For the love of god... anyone who "worked hard" in college must be pretty goddam stupid, because I was either drunk, stoned, or asleep for most of it, and still made the Dean's list half the time.
Gilmore,
you seem pretty pissed off about your college experience. But I find it hard to rationalize your assumption that just because you were a slacker as a student and attended college at a school that was more interested in your money than your education, that somehow means that everyone's degree is worthless and we're all idiots for going to school. All I've really learned from your ranting is that you're not someone I'd want working for me.
RedDragon6009|4.30.12 @ 1:16PM|#
Gilmore,
you seem pretty pissed off about your college experience
Quite the contrary = I had a great time. It was a singularly wonderful opportunity to get drunk, laid, and intellectually pretentious.
I think the distinction here is that some people think it has some particular value in developing skills that could not otherwise be learned on the job, or even on one's own. That I think is a particular load of horseshit.

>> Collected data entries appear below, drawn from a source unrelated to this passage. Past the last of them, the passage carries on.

-- ==== Sys2Proof/Machine/ResetOps.lean ====
section
/-! DEFINITION. Cell resets (R94, R120, R137, R248, R450), DRAIN (R372), the loss of a field's clock or supply (R398, R399, R453), what
arrives in Calm (R410), TEST_MODE (R373, R458) and the test access port (R460, R461). -/

namespace Sys2Proof.Machine

/-! ### Cell resets -/

/-- The packet that has begun to leave an input lane is completed with poison fillers (R38, R94): every unit that has left by no output
yet gives way to one. -/
def LaneIn.poisonOpen (l : LaneIn) : LaneIn :=
  match l.cur with
  | none => l
  | some k =>
    let n := (l.q.takeWhile (fun u => ! u.last)).length + 1
    let sent := (k.legs.map OutLeg.sent).foldl max 1
    let fill := fun (iu : Nat × BufUnit) => if k.base + iu.1 < sent then iu.2 else fillerUnit (k.base + iu.1) k.len
    { l with q := ((List.range n).zip (l.q.take n)).map fill ++ l.q.drop n }

/-- CELL_RESET (R94, R120, R137, R248, R384, R450): the cell's commands and waits are abandoned, its queues are empty, its channels enter
RESET, its pending contributions go, its commit groups are lost, and the cell port's requesters are masked. -/
def State.cellResetAt (s : State) (c : Coord) : State :=
  if (s.cell c).inReset then s
  else
    let s := (s.collReset c).resetChannels c
    let s := s.modCell c (fun q => { q with
      inReset := true, cmds := [], mrd := [], mwr := [], watches := [], pathHeld := [],
      rsvs := q.rsvs.filter (fun r => match r.use with | .trace | .sweep | .transit .. => true | _ => false),
      cores := q.cores.map (fun k => { k with queue := [], held := 0, waits := [], chWaits := [], intq := [] }) })
    let gone := fun (g : Group) => decide (g.who.eng = s.engine ∧ g.who.x = c.x ∧ g.who.y = c.y) && ! g.who.mgmt
    let s := s.setGroups (s.eng.groups.filter (fun g => ! gone g))
    s.modIn c 8 (fun i => { i with masked := true, lanes := i.lanes.map (fun l => (l.1, l.2.poisonOpen)) })

/-- CELL_RESET_RELEASE (R120, R137, R450): counts are 0 and CH63 is open. -/
def State.cellReleaseAt (s : State) (c : Coord) : State :=
  if ! (s.cell c).inReset then s
  else
    let s := s.modCell c (fun q => { q with
      inReset := false, cores := q.cores.map (fun k => { k with prod := 0, cons := 0, ctrs := [] }) })
    (s.modIn c 8 (fun i => { i with masked := false })).setChan c 63 1 1

/-! ### DRAIN (R372) -/

/-- The loaded tables with an entry of their open epoch at a live drop, whose lead is not flushing. -/
def State.drainTables (s : State) : List (Nat × Nat × Nat × Nat) :=
  ((List.range 1024).filter (fun k => (s.tbl k).loaded)).filterMap (fun k =>
    match s.leadDrop (s.tbl k) with
    | none => none
    | some (st, d) =>
      let e := s.reg (dropNode st d) k 0x6000 0x0B
      let held := (s.tbl k).list.any (fun i => (s.liveDrops i).any (fun j => (s.drop i j).acc.any (fun a => a.tdesc == k && a.epoch == e)))
      if held ∧ s.reg (dropNode st d) k 0x6000 0x0A ≠ 2 then some (k, st, d, e) else none)

/-- Close the open epoch of each such table; no write waits for the answer. -/
def State.drainFlush (s : State) : State :=
  let none_ : DictReq := ⟨⟨0, 0, 0, 0, false⟩, 0, true, 0x6000, 0x0C, 0, 0, 0, 0, 0, false, 0, [], false⟩
  s.drainTables.foldl (fun (s : State) k => s.closeEpoch k.2.1 k.2.2.1 k.1 k.2.2.2 none_) s

/-- Does any command of the engine stand in a slot? -/
def State.anyCommand (s : State) : Bool := s.cells.any (fun e => ! e.2.cmds.isEmpty)

/-- Set DRAIN_STATE; the step starts now. -/
def State.setDrain (s : State) (v : Nat) : State := (s.setReg .engine 0 0x8140 0x14 v).modEng (fun e => { e with drainAt := s.time })

/-- Every port drops its transit credit, and transit packets that have begun to leave end with poison fillers (R372 step 4). -/
def State.dropTransit (s : State) : State :=
  (List.range s.nPorts).foldl (fun (s : State) p => s.modPort p (fun q => { q with tcred := [], txq := q.txq.map (fun t =>
    if t.transit ∧ 0 < t.sent then { t with pkt := { t.pkt with poison := true } } else t) })) s

/-- DRAIN_STEP_ADVANCE (R372): a step that is done gives way to the next. In FLUSH, a table whose flush was already running is closed
once that flush has ended. -/
def State.drainAdvance (s : State) : State :=
  match s.reg .engine 0 0x8140 0x14 with
  | 1 => (s.setDrain 2).lvDrain
  | 2 => if s.anyCommand then s else (s.setDrain 3).drainFlush
  | 3 =>
    if s.drops.any (fun e => ! e.2.leads.isEmpty) then s
    else if ! s.drainTables.isEmpty then s.drainFlush
    else
      let ps := (List.range s.nPorts).filter (fun p => decide (p < s.lport p 3))
      ((ps.foldl (fun (s : State) p => if s.relayReady p then s.relayOn p else s) s).dropTransit).setDrain 4
  | 4 =>
    let s := s.modEng (fun e => { e with noteState := if s.anyRelay then 1 else 3 })
    (s.originate322 true).setDrain 5
  | 5 => ((s.setDrain 6).faultLive s.engineBlock 1 true).faultEvent s.engineBlock 1 0 0
  | _ => s

/-- DRAIN_LIMIT_EXPIRY (R372): in SETTLE, every command still outstanding completes NACKED UNREACHABLE, and blocking waits are answered
with TIMEOUT. -/
def State.drainLimitEnd (s : State) : State :=
  if s.reg .engine 0 0x8140 0x14 ≠ 2 then s
  else
    let s := s.upTo (s.eng.drainAt + us (s.reg .engine 0 0x8140 0x15))
    (s.cells.map Prod.fst).foldl (fun (s : State) k =>
      let c : Coord := ⟨k % 512, k / 512⟩
      let s := (s.cell c).cmds.foldl (fun (s : State) m => s.complete c m 1 7 0) s
      (List.range 4).foldl (fun (s : State) i =>
        let ws := (s.core c i).waits
        let s := s.modCore c i (fun q => { q with waits := [] })
        ws.foldl (fun (s : State) w => s.answer c i w.tag (s.counter c i w.k) 1) s) s) s

/-! ### A field's clock and supply (R398, R399, R453) -/

/-- A field's clock runs again after a relock (R398, R399): PLL_UNLOCK may be cleared, and a pending sample is taken (R430). -/
def State.relock (s : State) (f : Nat) : State :=
  (((s.startClock f).bump (.field f) 0 0xA001 3 1).faultLive (s.fieldBlock f) 0 false).sweepResume f

/-- FREQ_RELOCK_DONE (R398): the write of FREQ is answered. While the engine sleeps no PLL runs, so that the relock comes after its wake
(R402). -/
def State.freqDone (s : State) (f : Nat) : State :=
  let mine := s.eng.freqReqs.filter (fun q => q.1 == f)
  if mine.isEmpty ∨ s.enginePower ≠ 0 then s
  else
    let s := (s.modEng (fun e => { e with freqReqs := e.freqReqs.filter (fun q => q.1 != f) })).relock f
    mine.foldl (fun (s : State) q => s.dictAnswer q.2 rspOk) s

/-- Is a field's clock stopped by a loss of lock, and neither for a write of FREQ nor because the engine sleeps (R402)? -/
def State.unlocked (s : State) (f : Nat) : Bool :=
  decide (s.enginePower = 0) && (s.field f).stopped && ! (s.field f).dead && ! s.eng.freqReqs.any (fun q => q.1 == f)

/-- PLL_RELOCK (R399). -/
def State.pllBack (s : State) (f : Nat) : State := if s.unlocked f then s.relock f else s

/-- PLL_RELOCK_FAIL (R399): not relocked 100 µs after the loss, the field stays stopped. -/
def State.pllDead (s : State) (f : Nat) : State :=
  if s.unlocked f then (s.upTo ((s.field f).stopAt + 100000)).modField f (fun q => { q with dead := true }) else s

/-- FIELD_PG_FALL (R453): after step 3 the field's routers are held in reset and the field is unreachable, with PLL_UNLOCK set. -/
def State.pgFall (s : State) (f : Nat) : State :=
  let s := s.modField f (fun q => { q with pg := false })
  if s.bootStep < 4 then s
  else (s.pllLoss f).modField f (fun q => { q with dead := true })

/-! ### Calm (R410) -/

/-- A packet that has come in Calm (R410): it crosses by the relay bus to its pair, and its credit returns as it leaves there, or it wakes the
engine and stays in the receive buffer until the fabric takes it. -/
def State.calmPacket (s : State) (p : Nat) (pk : Packet) : State :=
  let e := (s.port p).rxq.find? (fun e => e.pkt == pk)
  if pk.dest.eng ≠ s.engine ∧ s.calmPair p pk.src pk.dest then match e with
    | some e => (s.modPort p (fun q => { q with rxq := q.rxq.erase e })).relayPkt p e.lane pk
        (if e.counted then some (p, e.lane) else none)
    | none => s.relayPkt p (2 * pk.cls) pk none
  else
    let s := if e.isSome then s else s.modPort p (fun q => { q with rxq := q.rxq ++ [⟨pk, 2 * pk.cls, false⟩] })
    s.causeEngine 4

/-- A signal that has come in Calm (R410): it crosses to the relay pair, or is a DICT_REQ that the sluice lets pass and the agent serves, or
wakes the engine and stays in the receive buffer, where it is decided as the fabric takes it (log 117). -/
def State.calmSignal (s : State) (p : Nat) (sg : Signal) : State :=
  let e := (s.port p).rxs.find? (fun t => t.sg == sg)
  let drop := fun (s : State) => match e with
    | some t => s.modPort p (fun q => { q with rxs := q.rxs.erase t })
    | none => s
  let gone := fun (s : State) => match e with
    | some t => (drop s).freeClass p (sigClass t.sg t.laneB) (beatPairs (sigBeats sg)).length
    | none => s
  let wait := (if e.isSome then s else s.modPort p (fun q => { q with rxs := q.rxs ++ [⟨sg, false, false, 0⟩] })).causeEngine 4
  match sigParties sg with
  | none => wait
  | some (t, o) =>
    if t.eng = s.engine then match sg with
      | .dictReq r => match s.sluiceSig p sg t o with
        | some k => (gone s).sluiceSigDrop p k sg o
        | none => ((gone s).dictServe r).addSegs (s.agentOf r.node r.cell) s.eng.segs.length
      | _ => wait
    else if s.calmPair p (o.getD ⟨s.engine, 0, 0, 0, false⟩) ⟨t.eng, t.x, t.y, 0⟩ then
      let b := (e.map TxSig.laneB).getD false
      (beatPairs (sigBeats sg)).foldl (fun (s : State) bs => s.relaySig p bs b (e.map (fun _ => (p, sigClass sg b)))) (drop s)
    else wait

/-- CALM_LINK_ARRIVAL (R410): forwarded by relay, served at the agent, or waking. -/
def State.calmItem (s : State) (p : Nat) (i : LinkItem) : State :=
  if s.enginePower ≠ 1 then s
  else match i with
    | .packet pk => s.calmPacket p pk
    | .signal sg => s.calmSignal p sg
    | .note n => (s.modPort p (fun q => { q with inbox := q.inbox ++ [(0x10, noteBytes n ++ padTo 96 n.sig)] })).causeEngine 4

/-! ### TEST_MODE (R373, R458) -/

/-- TEST_MODE_RISE (R458). -/
def State.testRise (s : State) : State := s.modEng (fun e => { e with testMode := true })

/-- TEST_MODE_FALL (R373, R458): every injector is disarmed. -/
def State.testFall (s : State) : State :=
  let arm := fun (k : Nat) => decide (k % 2 ^ 24 = 0xF01005)
  let s : State := { s with regs := s.regs.filter (fun e => ! arm e.1) }
  s.modEng (fun e => { e with testMode := false })

/-! ### Test access (R460, R461) -/

/-- The condition of the instructions marked TEST_MODE. -/
def State.tapAllowed (s : State) : Bool := s.eng.testMode && (List.range s.nPorts).all (fun p => [0, 1, 6].contains (s.portState p))

/-- Change the test access port. -/
def State.modTap (s : State) (f : TapSt → TapSt) : State := s.modEng (fun e => { e with tap := f e.tap })

/-- BYPASS (R460): the one-bit register, which captures 0. -/
def State.tapBypass (s : State) (refused : Bool) : State :=
  s.modTap (fun t => { t with ir := 0xFF, refused := refused, dr := 0, driven := false })

/-- EXTEST, EXTEST_PULSE or EXTEST_TRAIN: the pins are driven from the boundary register, or the instruction acts as BYPASS. -/
def State.tapDrive (s : State) (code : Nat) (update : List Bool) : State :=
  if s.tapAllowed then s.modTap (fun t => { t with ir := code, refused := false, boundary := update, driven := true })
  else s.tapBypass true

/-- SAMPLE/PRELOAD: the pins are captured, and the boundary register is preloaded. What the chain captures at each place the spec does
not state (log 1). -/
def State.tapSample (s : State) (preload : List Bool) : State :=
  let r := s.freshBytes (preload.length / 8 + 1)
  let seen := (List.range preload.length).map (fun i => bit (leNat r.1) i)
  r.2.modTap (fun t => { t with ir := 1, refused := false, boundary := preload, captured := seen, driven := false })

/-- IDCODE: version 1, part 0xB480, the vendor's identity, which the spec does not state (log 1), and 1. -/
def State.tapIdcode (s : State) : State :=
  s.modTap (fun t => { t with ir := 2, refused := false, driven := false,
                              dr := pack [(0, 1, 1), (1, 11, Config.jedecId.toNat), (12, 16, 0xB480), (28, 4, 1)] })

/-- TAP_RESET: IDCODE is selected, and the pins return to their functional drive. -/
def State.tapReset (s : State) : State := s.tapIdcode

end Sys2Proof.Machine
end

I mean, for @#$*(& sake... most college grads can't even read and write particularly well. Yeah - some prep work in a field is a *plus*... pretending that amounts to practical skills is a delusion.
As some others commented above... I think most people should avoid college until they've spent a year or two working. THEN apply oneself to some study. The odds something useful will come of it would be multiplied many times over.
Just because you didn't learn dick during college taking your humanities degree, doesn't mean nobody else did.
There are people in the world who actually are interested in serious intellectual subject at age 18.
You obviously weren't one of them, but they exist.
Just because you didn't learn dick
??
Dude, take it easy. I had a great time reading lots of books and writing shit about them. If I 'learned' anything, I improved my writing immensely.
And get off your intellectual high-horse. I was reading Montaigne in high school, bitch. "Serious intellectual subject'... snort... Whatever. Where'd you go to school, Doogie? Or was it straight to NASA?
My main point was that pretending 'college' provides some kind of professional qualification is a joke. At best, it is simply a measure of 'potential'. But whatever. Yes, hazel, you and your calculator are very very special.
I swear, GILMORE, you're just trying to be obtuse at this point. If you can't understand that people specialize in different areas for good reasons, and that some major courses of study (talking engineering here, because that's what I know) actually do result in students learning specialized information and techniques that one can't learn in other non-related majors, it's going to be impossible to explain it to you.
My main point was that pretending 'college' provides some kind of professional qualification is a joke. At best, it is simply a measure of 'potential'.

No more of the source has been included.